2. Methods and materials

2.1. Construction of the dataset of single helix-mediated PPIs

We constructed a unique Dataset of Single-Helix-mediated PPIs (DSHP) based on the protein-protein complex structures from the PDBbind database 2014 [14]. The interfacial residues in the complex structures were defined using Rosetta InterfaceAnalyzer with a 5 Å distance cutoff. Secondary structure types of interfacial residues were assigned using DSSP [15]. For highly helical interfaces (whose helical content is larger than 80%), the continuity of helical residues was checked by residue number to ensure the protein-protein interfaces were mediated by a single α-helix.

The selected complexes were then clustered with a single linkage clustering method based on the target protein sequences, using a similarity cutoff of 95%. In each of the clusters, the complex structure with highest resolution was selected. All of the resulting protein-protein complex structures were further validated by visual inspection. 30 single-helix-mediated PPIs were collected in the current version of the DSHP dataset (Table S1).

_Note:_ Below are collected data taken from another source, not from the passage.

/-! Control transfer. -/

/-- JP nn, JP HL, JP cc,nn, JR e and JR cc,e: PC becomes the target, or stays past the operand when the condition fails; nothing else
changes. A relative target is the signed displacement added to the address after the operand, modulo 65536 (R350 to R355). -/
def Obligations.Jumps : Prop :=
  ∀ (s : State) (nn : Word) (e : Byte) (c : Cond),
    let target : Word := BitVec.ofInt 16 ((s.cpu.pc.toNat : Int) + e.toInt)
    SetsPc (.jp_nn nn) nn 16 s ∧
    SetsPc .jp_HL (s.pair .HL) 4 s ∧
    (CondTrue c s.cpu.f → SetsPc (Instr.jpCond c nn) nn 16 s) ∧
    (¬CondTrue c s.cpu.f → SetsPc (Instr.jpCond c nn) s.cpu.pc 12 s) ∧
    SetsPc (.jr_e e) target 12 s ∧
    (CondTrue c s.cpu.f → SetsPc (Instr.jrCond c e) target 12 s) ∧
    (¬CondTrue c s.cpu.f → SetsPc (Instr.jrCond c e) s.cpu.pc 8 s)

/-- CALL, CALL cc and RST push the address of the next instruction, high byte first, and jump; a call not taken leaves SP and memory (R356,
R357, R362). -/
def Obligations.Calls : Prop :=
  ∀ (s : State) (nn : Word) (c : Cond) (y : Fin 8),
    CallsTo (.call_nn nn) nn 24 s ∧
    (CondTrue c s.cpu.f → CallsTo (Instr.callCond c nn) nn 24 s) ∧
    (¬CondTrue c s.cpu.f → SetsPc (Instr.callCond c nn) s.cpu.pc 12 s) ∧
    CallsTo (Instr.rst y) (BitVec.ofNat 16 (8 * y.val)) 16 s

/-- RET, RET cc and RETI pop PC, the low byte at SP; RETI also sets IME at once and cancels a pending enable (R358, R359, R361). -/
def Obligations.Returns : Prop :=
  ∀ (s : State) (c : Cond),
    let popped := { s.cpu with sp := s.cpu.sp + 2, pc := mkWord (read8 (s.cpu.sp + 1) s) (read8 s.cpu.sp s) }
    exec .ret s = .next { s with cpu := popped, cycles := 16 } ∧
    (CondTrue c s.cpu.f → exec (Instr.retCond c) s = .next { s with cpu := popped, cycles := 20 }) ∧
    (¬CondTrue c s.cpu.f → exec (Instr.retCond c) s = .next { s with cycles := 8 }) ∧
    exec .reti s = .next { s with cpu := { popped with ime := true, imePending := false }, cycles := 16 }

/-- A call, or a restart, and then a return come back to the instruction after it with SP as it was, where the two stack bytes lie in
different cells of plain storage; every cell but those two reads as before. -/
def Obligations.CallThenReturn : Prop :=
  ∀ (s t : State) (i : Instr) (hi lo : Cell),
    (∃ nn, i = .call_nn nn) ∨ (∃ y, i = Instr.rst y) →
    cellOf (s.cpu.sp - 1) s = some hi → cellOf (s.cpu.sp - 2) s = some lo → hi ≠ lo → exec i s = .next t →
    ∃ u, exec .ret t = .next u ∧ u.cpu = s.cpu ∧
      ∀ x, cellOf x s ≠ some hi → cellOf x s ≠ some lo → read8 x u = read8 x s

/-! Processor control, the prefix, the illegal opcodes. -/

/-- NOP, HALT, DI and EI: the one field each writes (R370, R371, R374, R375). -/
def Obligations.ProcessorControl : Prop :=
  ∀ s : State,
    exec .nop s = .next { s with cycles := 4 } ∧
    exec .halt s = .next { s with cpu := { s.cpu with halted := true }, cycles := 4 } ∧
    exec .di s = .next { s with cpu := { s.cpu with ime := false, imePending := false }, cycles := 4 } ∧
    exec .ei s = .next { s with cpu := { s.cpu with imePending := true }, cycles := 4 }

/-- STOP as its parameter says, whatever the padding byte: no successor under `refuse`, as HALT under `halt`, as NOP under `nop`
(R372; 92_eei_decisions.md D10). -/
def Obligations.StopFollowsParameter : Prop :=
  ∀ (s : State) (pad : Byte),
    (s.params.stop = .refuse → exec (.stop pad) s = .refused .stopUnspecified) ∧
    (s.params.stop = .halt → exec (.stop pad) s = .next { s with cpu := { s.cpu with halted := true }, cycles := 4 }) ∧
    (s.params.stop = .nop → exec (.stop pad) s = .next { s with cycles := 4 })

2.2. Computational design of helical peptide binders using RosettaScripts

RosettaScripts [16] was used to design, filter, and evaluate helical peptides sequences at the surface of the PPIs. The backbones of helical peptide ligands were first remodeled using “LoopModeler”. Subsequently, “FlxbbDesign” was used to design sequences of helical peptides. Before filtering and evaluation of the designed complex models, we used “FlexPepDock” in refining mode to optimize the binding pose of the designed peptides. If the binding pose of a helical peptide was significantly changed, the sequence was optimized again. The helical sequences were allowed to be mutated to 19 types of amino acids (proline excluded). The helical peptide with N, C- terminus excluded was defined as the loop region for “LoopModeler”. The resulting complex structures were evaluated using “InterfaceAnalyzer”, and structure models with lowest binding energy and good packing quality were selected for further computational analysis. Scripts for the above design protocol are provided in the supplementary material.

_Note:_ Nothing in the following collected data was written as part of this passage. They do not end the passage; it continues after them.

-- ==== Sys2Proof/Laws/Step.lean ====
section
/-!
SUPPORT. What a step can do, said once: its phases, the instruction it runs, and what the devices change.
-/

namespace Sys2Proof.Machine

theorem step_of_fault {s : State} {r : FaultRecord} (h : s.fault = some r) : step s = .fault (.terminal r) := by
  simp [step, coordinatorStep, h]

/-- A step that has a successor runs the halted step or one instruction after resolution, then the devices. -/
theorem step_next_cases {s t : State} (h : step s = .next t) :
    s.fault = none ∧ ∃ u, cpuStep (resolve s).1 = .next u ∧ t = finish (resolve s).2 u := by
  unfold step coordinatorStep at h
  split at h
  · cases h
  · rename_i hf
    refine ⟨hf, ?_⟩
    dsimp only at h
    split at h
    · rename_i u hu
      exact ⟨u, hu, (Host.Outcome.next.inj h).symm⟩
    · cases h
    · cases h

theorem cpuStep_halted {s : State} (h : s.cpu.halted = true) : cpuStep s = .next { s with cycles := s.params.haltCycles } := by
  simp [cpuStep, h, done]

theorem cpuStep_running {s : State} (h : s.cpu.halted = false) :
    cpuStep s = exec (fetchInstr (applyPendingEnable s)) (skipInstr (applyPendingEnable s)) := by
  simp [cpuStep, h]

theorem opLength_le (op : Byte) : 1 ≤ opLength op ∧ opLength op ≤ 3 := by
  unfold opLength
  repeat' split
  all_goals omega

/-- Three bytes always decode, to what the opcode and the two bytes after it stand for. -/
theorem decode_three (op b1 b2 : Byte) :
    decode [op, b1, b2] = .ok (decodeBytes op b1 b2, [b1, b2].drop (opLength op - 1)) := by
  have h := opLength_le op
  have hn : ¬(3 < opLength op) := by omega
  simp [decode, hn]

theorem resolve_idle {s : State} (h : s.ifl &&& s.ie = 0) : resolve s = (s, 0) := by
  simp [resolve, h, leastPending]

theorem finish_of_fault {s : State} {r : FaultRecord} (ci : Nat) (h : s.fault = some r) : finish ci s = s := by
  simp [finish, h]

theorem finish_running {s : State} (ci : Nat) (h : s.fault = none) :
    finish ci s = { ppuPhase (ci + s.cycles) (timerPhase (ci + s.cycles) s) with cycles := ci + s.cycles } := by
  simp [finish, h]

/-- The end of a step touches the timer, the pixel unit, IF and the returned number only. -/
theorem finish_effect (ci : Nat) (s : State) :
    ∃ timer ppu ifl cycles, finish ci s = { s with timer := timer, ppu := ppu, ifl := ifl, cycles := cycles } := by
  by_cases h : s.fault = none
  · exact ⟨_, _, _, _, (finish_running ci h).trans rfl⟩
  · obtain ⟨r, hr⟩ := Option.ne_none_iff_exists'.mp h
    exact ⟨s.timer, s.ppu, s.ifl, s.cycles, finish_of_fault ci hr⟩

/-! The timer. -/

theorem timaTick_tima (t : Timer) : (timaTick t).1 = { t with tima := (timaTick t).1.tima } := by
  unfold timaTick; split <;> rfl

/-- One cycle moves the divider by one and may change TIMA; nothing else. -/
theorem timerCycle_effect (t : Timer) : ∃ tima, (timerCycle t).1 = { t with div := t.div + 1, tima := tima } := by
  unfold timerCycle
  dsimp only
  split
  · exact ⟨_, timaTick_tima _⟩
  · exact ⟨t.tima, rfl⟩

theorem timerStep_effect (n : Nat) (t : Timer) :
    ∃ tima, (timerStep n t).1 = { t with div := t.div + BitVec.ofNat 16 n, tima := tima } := by
  induction n generalizing t with
  | zero => exact ⟨t.tima, by simp [timerStep]⟩
  | succ n ih =>
    obtain ⟨x, hx⟩ := timerCycle_effect t
    obtain ⟨y, hy⟩ := ih (timerCycle t).1
    refine ⟨y, ?_⟩
    have hdiv : t.div + 1 + BitVec.ofNat 16 n = t.div + BitVec.ofNat 16 (n + 1) := by
      apply BitVec.eq_of_toNat_eq
      simp [BitVec.toNat_add]
      omega
    simp only [timerStep]
    rw [hy, hx]
    exact congrArg (fun d => ({ t with div := d, tima := y } : Timer)) hdiv

/-- Stepping the timer by a sum is stepping it twice. -/
theorem timerStep_add (m n : Nat) (t : Timer) :
    timerStep (m + n) t = ((timerStep n (timerStep m t).1).1, (timerStep m t).2 || (timerStep n (timerStep m t).1).2) := by
  induction m generalizing t with
  | zero => simp [timerStep]
  | succ m ih =>
    rw [Nat.succ_add]
    simp only [timerStep, ih]
    simp [Bool.or_assoc]

/-! The pixel unit. -/

theorem renderScanline_effect (p : Ppu) : ∃ frame, renderScanline p = { p with frame := frame } := by
  unfold renderScanline
  split
  · exact ⟨_, rfl⟩
  · exact ⟨p.frame, rfl⟩

theorem ppuExpire_effect (p : Ppu) :
    ∃ mode ly frame, (ppuExpire p).1 = { p with mode := mode, ly := ly, frame := frame } := by
  unfold ppuExpire
  split
  · exact ⟨_, p.ly, p.frame, rfl⟩
  · obtain ⟨f, hf⟩ := renderScanline_effect p
    exact ⟨_, p.ly, f, by rw [hf]⟩
  · split
    · exact ⟨_, _, p.frame, rfl⟩
    · exact ⟨_, _, p.frame, rfl⟩
  · split
    · exact ⟨_, _, p.frame, rfl⟩
    · exact ⟨p.mode, _, p.frame, rfl⟩

theorem ppuLoop_effect (k : Nat) (p : Ppu) :
    ∃ mode clock ly frame, (ppuLoop k p).1 = { p with mode := mode, modeClock := clock, ly := ly, frame := frame } := by
  induction k generalizing p with
  | zero => exact ⟨p.mode, p.modeClock, p.ly, p.frame, rfl⟩
  | succ k ih =>
    unfold ppuLoop
    split
    · exact ⟨p.mode, p.modeClock, p.ly, p.frame, rfl⟩
    · obtain ⟨m, l, f, h⟩ := ppuExpire_effect { p with modeClock := p.modeClock - p.mode.duration }
      obtain ⟨m', c', l', f', h'⟩ := ih (ppuExpire { p with modeClock := p.modeClock - p.mode.duration }).1
      exact ⟨m', c', l', f', by dsimp only; rw [h', h]⟩

/-- A step of the pixel unit touches MODE, MODE_CLOCK, LY, STAT_LINE and FRAME only. -/
theorem ppuStep_effect (n : Nat) (p : Ppu) :
    ∃ mode clock ly line frame,
      (ppuStep n p).1 = { p with mode := mode, modeClock := clock, ly := ly, statLine := line, frame := frame } := by
  unfold ppuStep
  split
  · obtain ⟨m, c, l, f, h⟩ := ppuLoop_effect (p.modeClock + n) { p with modeClock := p.modeClock + n }
    exact ⟨m, c, l, _, f, by dsimp only [updateStatLine, ppuAdvance]; rw [h]⟩
  · exact ⟨p.mode, p.modeClock, p.ly, _, p.frame, rfl⟩

end Sys2Proof.Machine
end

2.3. Molecular dynamics simulations

All of the energy minimizations and MD simulations were performed with Gromacs5.1.4 using Amber ff99SB-ildn force field and TIP3P water model. The water box of a target-helix complex was first minimized for 10,000 steps with all protein atoms restrained. A 200 ps NVT and a 200 ps NPT MD simulations were performed for equilibration. Then, a 100 ns NPT production simulation was performed for the dynamic study of the complex structures. The simulations were carried out at T = 300 K and P = 1.015 bars using a 2-fs time step. The V-rescale thermostat with a coupling constant τT = 0.1 ps, and the Parrinello-Rahman barostat with a coupling constant τp = 2.0 ps were used. The P-LINCS algorithm was used to restrain all bond lengths to their equilibration values. The van der Waals interaction cutoff was set to 14 Å, and the long-range electrostatic interaction was calculated using the Particle Mesh Ewald (PME) method. Analysis of MD simulation trajectories were performed using VMD [17] and Gromacs [18] built-in modules.

3. Results and discussion

3.1. Analysis of naturally occurring single helix-mediated PPIs

To reveal the interacting profiles of single α-helix ligands, we collected 30 single-helix-mediated protein-protein complex structures from the PBDbind database (Table S1) and performed statistical analysis.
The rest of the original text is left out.